__WHAT YOU HAVE TO DO__. Provide the number of lines in the material below that include the word "CpuId", without any accompanying text.

******

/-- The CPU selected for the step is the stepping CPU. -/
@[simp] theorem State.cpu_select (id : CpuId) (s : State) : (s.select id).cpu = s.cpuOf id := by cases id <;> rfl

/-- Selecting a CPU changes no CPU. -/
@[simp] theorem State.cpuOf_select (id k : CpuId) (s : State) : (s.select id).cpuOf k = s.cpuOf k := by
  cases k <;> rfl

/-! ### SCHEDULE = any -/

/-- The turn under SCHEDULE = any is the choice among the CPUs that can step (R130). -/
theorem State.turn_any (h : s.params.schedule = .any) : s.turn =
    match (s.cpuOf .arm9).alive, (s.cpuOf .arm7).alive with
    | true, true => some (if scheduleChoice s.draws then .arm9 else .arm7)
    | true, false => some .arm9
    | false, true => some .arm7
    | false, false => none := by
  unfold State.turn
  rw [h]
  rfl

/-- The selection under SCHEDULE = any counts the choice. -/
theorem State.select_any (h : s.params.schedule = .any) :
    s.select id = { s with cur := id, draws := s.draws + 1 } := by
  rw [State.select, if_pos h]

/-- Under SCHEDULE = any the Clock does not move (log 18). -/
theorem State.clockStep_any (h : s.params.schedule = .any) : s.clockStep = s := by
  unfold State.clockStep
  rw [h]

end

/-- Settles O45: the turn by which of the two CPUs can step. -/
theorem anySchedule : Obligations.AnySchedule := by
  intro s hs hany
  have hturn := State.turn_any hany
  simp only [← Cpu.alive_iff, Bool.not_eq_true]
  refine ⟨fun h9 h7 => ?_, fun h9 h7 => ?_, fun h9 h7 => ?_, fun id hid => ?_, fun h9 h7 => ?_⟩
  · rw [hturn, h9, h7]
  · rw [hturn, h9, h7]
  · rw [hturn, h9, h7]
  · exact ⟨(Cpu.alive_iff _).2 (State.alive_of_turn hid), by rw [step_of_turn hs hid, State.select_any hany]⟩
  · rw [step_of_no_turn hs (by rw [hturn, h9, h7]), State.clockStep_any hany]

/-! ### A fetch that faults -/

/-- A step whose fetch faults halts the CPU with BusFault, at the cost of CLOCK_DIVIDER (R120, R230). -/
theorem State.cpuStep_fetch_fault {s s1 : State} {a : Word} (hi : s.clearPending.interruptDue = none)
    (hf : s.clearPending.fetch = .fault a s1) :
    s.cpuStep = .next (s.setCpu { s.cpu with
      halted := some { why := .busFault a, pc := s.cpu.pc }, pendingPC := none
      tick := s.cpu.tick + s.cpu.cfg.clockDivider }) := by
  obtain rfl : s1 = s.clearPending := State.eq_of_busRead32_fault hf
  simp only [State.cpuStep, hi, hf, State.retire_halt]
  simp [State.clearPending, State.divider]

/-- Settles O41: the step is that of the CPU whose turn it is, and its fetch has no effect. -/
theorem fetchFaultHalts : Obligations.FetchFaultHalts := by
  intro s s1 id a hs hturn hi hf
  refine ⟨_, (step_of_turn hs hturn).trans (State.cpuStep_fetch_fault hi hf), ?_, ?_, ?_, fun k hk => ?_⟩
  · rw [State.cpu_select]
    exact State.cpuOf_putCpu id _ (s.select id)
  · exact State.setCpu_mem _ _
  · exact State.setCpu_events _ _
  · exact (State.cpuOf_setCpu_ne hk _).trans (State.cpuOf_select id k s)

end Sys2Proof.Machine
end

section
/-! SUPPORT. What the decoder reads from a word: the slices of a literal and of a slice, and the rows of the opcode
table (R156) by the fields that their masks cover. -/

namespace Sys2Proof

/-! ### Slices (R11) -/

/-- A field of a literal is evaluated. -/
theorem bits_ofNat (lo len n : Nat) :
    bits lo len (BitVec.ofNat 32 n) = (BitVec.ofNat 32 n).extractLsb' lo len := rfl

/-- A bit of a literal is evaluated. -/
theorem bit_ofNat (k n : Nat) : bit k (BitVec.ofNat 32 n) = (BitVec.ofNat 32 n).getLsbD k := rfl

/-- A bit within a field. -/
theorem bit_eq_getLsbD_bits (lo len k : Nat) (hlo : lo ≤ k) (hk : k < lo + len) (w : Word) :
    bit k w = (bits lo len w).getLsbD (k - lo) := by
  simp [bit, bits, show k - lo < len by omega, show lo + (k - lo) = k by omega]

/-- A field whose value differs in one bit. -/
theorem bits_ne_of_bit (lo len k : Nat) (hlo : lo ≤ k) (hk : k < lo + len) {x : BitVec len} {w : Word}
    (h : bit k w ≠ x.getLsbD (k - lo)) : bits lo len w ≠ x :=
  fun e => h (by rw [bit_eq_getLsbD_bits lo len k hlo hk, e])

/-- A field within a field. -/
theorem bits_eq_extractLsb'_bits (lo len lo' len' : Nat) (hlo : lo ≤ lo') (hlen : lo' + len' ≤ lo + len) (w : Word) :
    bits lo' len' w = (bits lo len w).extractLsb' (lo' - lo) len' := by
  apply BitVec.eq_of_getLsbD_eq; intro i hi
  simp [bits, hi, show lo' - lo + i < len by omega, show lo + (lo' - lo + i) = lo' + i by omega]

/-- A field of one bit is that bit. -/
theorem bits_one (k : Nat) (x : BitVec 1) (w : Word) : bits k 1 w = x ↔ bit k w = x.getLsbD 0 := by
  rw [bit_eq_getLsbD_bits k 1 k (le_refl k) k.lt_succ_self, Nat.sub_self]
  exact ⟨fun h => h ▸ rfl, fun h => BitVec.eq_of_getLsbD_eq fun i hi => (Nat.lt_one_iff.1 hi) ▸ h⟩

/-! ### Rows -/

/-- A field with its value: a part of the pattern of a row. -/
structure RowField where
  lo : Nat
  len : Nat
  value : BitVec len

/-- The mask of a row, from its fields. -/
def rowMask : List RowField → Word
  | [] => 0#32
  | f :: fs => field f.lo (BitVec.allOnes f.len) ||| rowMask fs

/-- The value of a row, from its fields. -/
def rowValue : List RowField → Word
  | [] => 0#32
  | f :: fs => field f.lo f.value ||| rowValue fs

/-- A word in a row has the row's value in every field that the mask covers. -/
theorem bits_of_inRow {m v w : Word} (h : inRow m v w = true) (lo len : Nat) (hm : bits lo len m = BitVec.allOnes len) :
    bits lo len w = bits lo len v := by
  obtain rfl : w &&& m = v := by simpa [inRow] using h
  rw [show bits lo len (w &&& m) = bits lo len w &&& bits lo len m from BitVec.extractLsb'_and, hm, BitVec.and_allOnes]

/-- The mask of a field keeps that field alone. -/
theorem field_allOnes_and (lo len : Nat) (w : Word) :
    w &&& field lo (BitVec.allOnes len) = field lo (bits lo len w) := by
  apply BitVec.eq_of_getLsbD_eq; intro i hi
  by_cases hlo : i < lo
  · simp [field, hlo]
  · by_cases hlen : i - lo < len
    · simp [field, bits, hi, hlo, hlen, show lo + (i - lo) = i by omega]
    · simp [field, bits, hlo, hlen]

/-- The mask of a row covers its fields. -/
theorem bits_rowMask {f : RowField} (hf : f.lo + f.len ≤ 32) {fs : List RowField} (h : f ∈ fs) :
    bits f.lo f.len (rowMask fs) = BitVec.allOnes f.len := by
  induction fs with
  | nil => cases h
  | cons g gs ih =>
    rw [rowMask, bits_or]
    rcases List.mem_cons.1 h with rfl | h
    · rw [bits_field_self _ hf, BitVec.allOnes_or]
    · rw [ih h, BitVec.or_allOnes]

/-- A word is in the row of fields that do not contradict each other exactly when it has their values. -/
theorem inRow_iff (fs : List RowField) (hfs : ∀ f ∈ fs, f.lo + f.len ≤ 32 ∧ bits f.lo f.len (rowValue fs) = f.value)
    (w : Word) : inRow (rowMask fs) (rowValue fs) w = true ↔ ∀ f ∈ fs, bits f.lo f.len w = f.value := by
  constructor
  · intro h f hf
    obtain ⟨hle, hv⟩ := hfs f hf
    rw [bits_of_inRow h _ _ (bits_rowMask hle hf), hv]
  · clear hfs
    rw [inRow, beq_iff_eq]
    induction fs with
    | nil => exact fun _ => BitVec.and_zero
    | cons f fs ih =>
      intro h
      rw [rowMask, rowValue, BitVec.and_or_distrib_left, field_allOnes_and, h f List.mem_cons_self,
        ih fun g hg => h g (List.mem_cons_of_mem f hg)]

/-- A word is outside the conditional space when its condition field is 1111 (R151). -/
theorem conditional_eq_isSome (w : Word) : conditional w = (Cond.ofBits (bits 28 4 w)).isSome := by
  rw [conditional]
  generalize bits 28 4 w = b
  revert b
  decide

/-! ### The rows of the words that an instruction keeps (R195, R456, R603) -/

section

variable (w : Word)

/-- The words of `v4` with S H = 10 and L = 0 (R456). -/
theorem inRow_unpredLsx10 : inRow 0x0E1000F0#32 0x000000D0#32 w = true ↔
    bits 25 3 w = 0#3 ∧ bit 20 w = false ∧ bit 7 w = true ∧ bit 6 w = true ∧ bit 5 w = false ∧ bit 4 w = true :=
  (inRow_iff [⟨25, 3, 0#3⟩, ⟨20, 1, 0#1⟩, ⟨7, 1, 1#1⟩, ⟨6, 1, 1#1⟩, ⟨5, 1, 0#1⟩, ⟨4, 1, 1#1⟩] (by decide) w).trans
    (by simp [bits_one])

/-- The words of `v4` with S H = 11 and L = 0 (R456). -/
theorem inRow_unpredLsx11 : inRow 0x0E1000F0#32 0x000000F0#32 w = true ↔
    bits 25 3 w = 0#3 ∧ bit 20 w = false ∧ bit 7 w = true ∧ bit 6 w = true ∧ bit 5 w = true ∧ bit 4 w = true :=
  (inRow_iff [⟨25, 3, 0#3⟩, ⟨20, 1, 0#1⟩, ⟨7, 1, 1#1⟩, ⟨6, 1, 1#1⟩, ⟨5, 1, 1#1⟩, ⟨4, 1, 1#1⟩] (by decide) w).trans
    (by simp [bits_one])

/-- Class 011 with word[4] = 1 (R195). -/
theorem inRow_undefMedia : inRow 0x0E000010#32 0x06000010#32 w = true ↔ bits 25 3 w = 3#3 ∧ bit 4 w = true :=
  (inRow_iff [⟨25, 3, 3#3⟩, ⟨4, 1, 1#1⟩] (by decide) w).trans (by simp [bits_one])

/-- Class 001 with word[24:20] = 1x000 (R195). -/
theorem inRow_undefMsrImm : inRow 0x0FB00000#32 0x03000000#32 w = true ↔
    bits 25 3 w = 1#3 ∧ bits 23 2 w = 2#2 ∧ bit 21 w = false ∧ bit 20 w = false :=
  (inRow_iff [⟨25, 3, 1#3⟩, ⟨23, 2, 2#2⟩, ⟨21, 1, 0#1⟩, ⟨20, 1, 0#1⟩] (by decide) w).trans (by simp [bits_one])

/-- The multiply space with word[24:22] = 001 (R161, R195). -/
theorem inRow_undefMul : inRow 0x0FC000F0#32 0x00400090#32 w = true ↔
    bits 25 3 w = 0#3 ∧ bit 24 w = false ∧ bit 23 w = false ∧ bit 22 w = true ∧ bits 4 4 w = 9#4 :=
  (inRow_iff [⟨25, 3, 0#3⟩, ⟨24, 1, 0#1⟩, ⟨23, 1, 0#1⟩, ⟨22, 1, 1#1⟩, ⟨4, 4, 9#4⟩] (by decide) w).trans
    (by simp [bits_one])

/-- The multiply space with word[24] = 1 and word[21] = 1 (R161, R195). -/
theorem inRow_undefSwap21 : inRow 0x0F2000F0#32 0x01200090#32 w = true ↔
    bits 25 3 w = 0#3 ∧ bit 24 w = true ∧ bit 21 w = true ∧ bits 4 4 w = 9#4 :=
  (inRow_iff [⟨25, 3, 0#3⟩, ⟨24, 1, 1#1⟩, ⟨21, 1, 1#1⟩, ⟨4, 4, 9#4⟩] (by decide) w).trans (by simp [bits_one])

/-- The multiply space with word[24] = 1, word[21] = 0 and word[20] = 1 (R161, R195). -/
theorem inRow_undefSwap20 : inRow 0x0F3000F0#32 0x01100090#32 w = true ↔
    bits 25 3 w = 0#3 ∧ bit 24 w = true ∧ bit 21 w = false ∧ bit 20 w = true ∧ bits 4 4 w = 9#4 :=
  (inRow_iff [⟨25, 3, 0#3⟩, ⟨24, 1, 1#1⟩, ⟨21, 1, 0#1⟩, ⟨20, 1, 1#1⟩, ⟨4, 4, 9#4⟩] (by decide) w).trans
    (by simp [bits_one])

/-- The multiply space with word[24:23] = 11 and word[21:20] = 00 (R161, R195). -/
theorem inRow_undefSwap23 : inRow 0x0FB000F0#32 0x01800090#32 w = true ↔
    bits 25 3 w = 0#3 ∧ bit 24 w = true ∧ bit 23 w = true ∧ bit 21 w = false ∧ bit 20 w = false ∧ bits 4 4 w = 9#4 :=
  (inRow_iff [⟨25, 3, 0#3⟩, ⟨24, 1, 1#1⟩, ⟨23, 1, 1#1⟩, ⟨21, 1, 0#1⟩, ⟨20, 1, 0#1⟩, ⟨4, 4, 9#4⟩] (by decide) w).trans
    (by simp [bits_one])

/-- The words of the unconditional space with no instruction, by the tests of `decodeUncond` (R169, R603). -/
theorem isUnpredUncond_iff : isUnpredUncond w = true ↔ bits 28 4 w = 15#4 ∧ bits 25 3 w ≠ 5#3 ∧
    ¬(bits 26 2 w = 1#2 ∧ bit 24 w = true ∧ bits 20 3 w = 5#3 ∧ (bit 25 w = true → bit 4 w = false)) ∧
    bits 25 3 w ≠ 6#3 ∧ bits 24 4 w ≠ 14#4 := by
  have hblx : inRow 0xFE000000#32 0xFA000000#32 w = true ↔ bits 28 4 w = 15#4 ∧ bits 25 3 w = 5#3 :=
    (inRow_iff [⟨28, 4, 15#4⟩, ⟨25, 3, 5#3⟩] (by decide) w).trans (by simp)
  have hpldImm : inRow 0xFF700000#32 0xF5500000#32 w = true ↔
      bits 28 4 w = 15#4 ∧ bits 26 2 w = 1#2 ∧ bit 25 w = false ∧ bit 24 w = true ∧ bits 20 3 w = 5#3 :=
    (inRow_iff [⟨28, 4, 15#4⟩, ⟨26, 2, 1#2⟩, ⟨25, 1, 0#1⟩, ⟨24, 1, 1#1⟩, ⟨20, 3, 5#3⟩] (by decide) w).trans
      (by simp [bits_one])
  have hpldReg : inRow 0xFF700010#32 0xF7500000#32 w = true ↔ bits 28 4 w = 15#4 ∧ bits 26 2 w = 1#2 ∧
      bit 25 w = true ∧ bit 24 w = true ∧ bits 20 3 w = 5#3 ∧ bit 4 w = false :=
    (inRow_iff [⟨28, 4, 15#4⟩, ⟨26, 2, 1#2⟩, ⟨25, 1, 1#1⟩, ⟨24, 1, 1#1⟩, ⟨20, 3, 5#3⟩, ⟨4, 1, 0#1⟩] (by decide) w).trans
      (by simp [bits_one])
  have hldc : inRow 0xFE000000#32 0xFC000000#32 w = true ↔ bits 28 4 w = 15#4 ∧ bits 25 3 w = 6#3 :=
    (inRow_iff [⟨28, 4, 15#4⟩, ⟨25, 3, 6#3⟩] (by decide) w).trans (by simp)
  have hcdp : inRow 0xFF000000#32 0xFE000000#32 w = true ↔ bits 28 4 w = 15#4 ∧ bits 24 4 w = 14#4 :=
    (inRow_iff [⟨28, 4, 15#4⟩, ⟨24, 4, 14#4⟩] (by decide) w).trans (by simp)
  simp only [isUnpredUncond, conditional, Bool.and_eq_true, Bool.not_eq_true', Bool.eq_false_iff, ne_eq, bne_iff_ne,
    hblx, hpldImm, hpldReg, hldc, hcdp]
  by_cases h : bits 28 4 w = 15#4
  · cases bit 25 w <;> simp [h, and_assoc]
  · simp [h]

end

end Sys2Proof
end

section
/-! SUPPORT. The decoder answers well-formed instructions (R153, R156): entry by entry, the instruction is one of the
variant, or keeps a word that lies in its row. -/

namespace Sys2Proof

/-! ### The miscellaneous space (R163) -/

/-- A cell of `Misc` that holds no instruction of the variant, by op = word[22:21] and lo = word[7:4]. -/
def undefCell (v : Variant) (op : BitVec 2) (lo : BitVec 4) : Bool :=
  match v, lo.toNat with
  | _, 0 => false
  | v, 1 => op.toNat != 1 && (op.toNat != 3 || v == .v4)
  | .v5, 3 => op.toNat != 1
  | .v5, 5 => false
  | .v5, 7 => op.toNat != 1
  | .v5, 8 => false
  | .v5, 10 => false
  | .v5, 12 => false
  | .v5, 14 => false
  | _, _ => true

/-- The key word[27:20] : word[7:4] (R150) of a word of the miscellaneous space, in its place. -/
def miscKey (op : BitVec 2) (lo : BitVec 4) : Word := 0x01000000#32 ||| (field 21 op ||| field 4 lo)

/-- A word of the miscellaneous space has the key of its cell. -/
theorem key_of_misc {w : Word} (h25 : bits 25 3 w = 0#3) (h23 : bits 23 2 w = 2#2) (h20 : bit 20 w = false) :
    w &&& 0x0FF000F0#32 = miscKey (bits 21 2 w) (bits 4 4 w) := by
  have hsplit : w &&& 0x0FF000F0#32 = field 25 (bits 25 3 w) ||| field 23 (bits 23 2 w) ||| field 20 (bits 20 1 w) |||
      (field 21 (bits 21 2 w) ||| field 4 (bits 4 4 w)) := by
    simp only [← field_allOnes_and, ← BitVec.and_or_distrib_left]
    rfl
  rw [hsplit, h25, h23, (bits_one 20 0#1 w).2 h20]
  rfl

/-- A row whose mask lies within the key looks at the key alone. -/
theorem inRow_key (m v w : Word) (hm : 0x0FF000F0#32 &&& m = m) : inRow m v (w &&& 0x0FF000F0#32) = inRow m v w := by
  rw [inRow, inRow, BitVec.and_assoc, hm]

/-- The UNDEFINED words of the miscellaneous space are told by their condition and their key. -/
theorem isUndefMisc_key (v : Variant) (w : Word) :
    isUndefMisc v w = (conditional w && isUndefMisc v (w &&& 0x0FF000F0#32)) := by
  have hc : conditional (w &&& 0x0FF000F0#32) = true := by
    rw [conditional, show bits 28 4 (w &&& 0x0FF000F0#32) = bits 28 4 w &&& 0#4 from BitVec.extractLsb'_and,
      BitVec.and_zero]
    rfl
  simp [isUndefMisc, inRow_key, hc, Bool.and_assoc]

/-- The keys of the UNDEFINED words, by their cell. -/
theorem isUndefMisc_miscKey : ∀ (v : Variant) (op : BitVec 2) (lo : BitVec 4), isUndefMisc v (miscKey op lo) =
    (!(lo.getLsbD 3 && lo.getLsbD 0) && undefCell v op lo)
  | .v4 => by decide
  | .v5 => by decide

******

__EXERCISE RESULT__. 2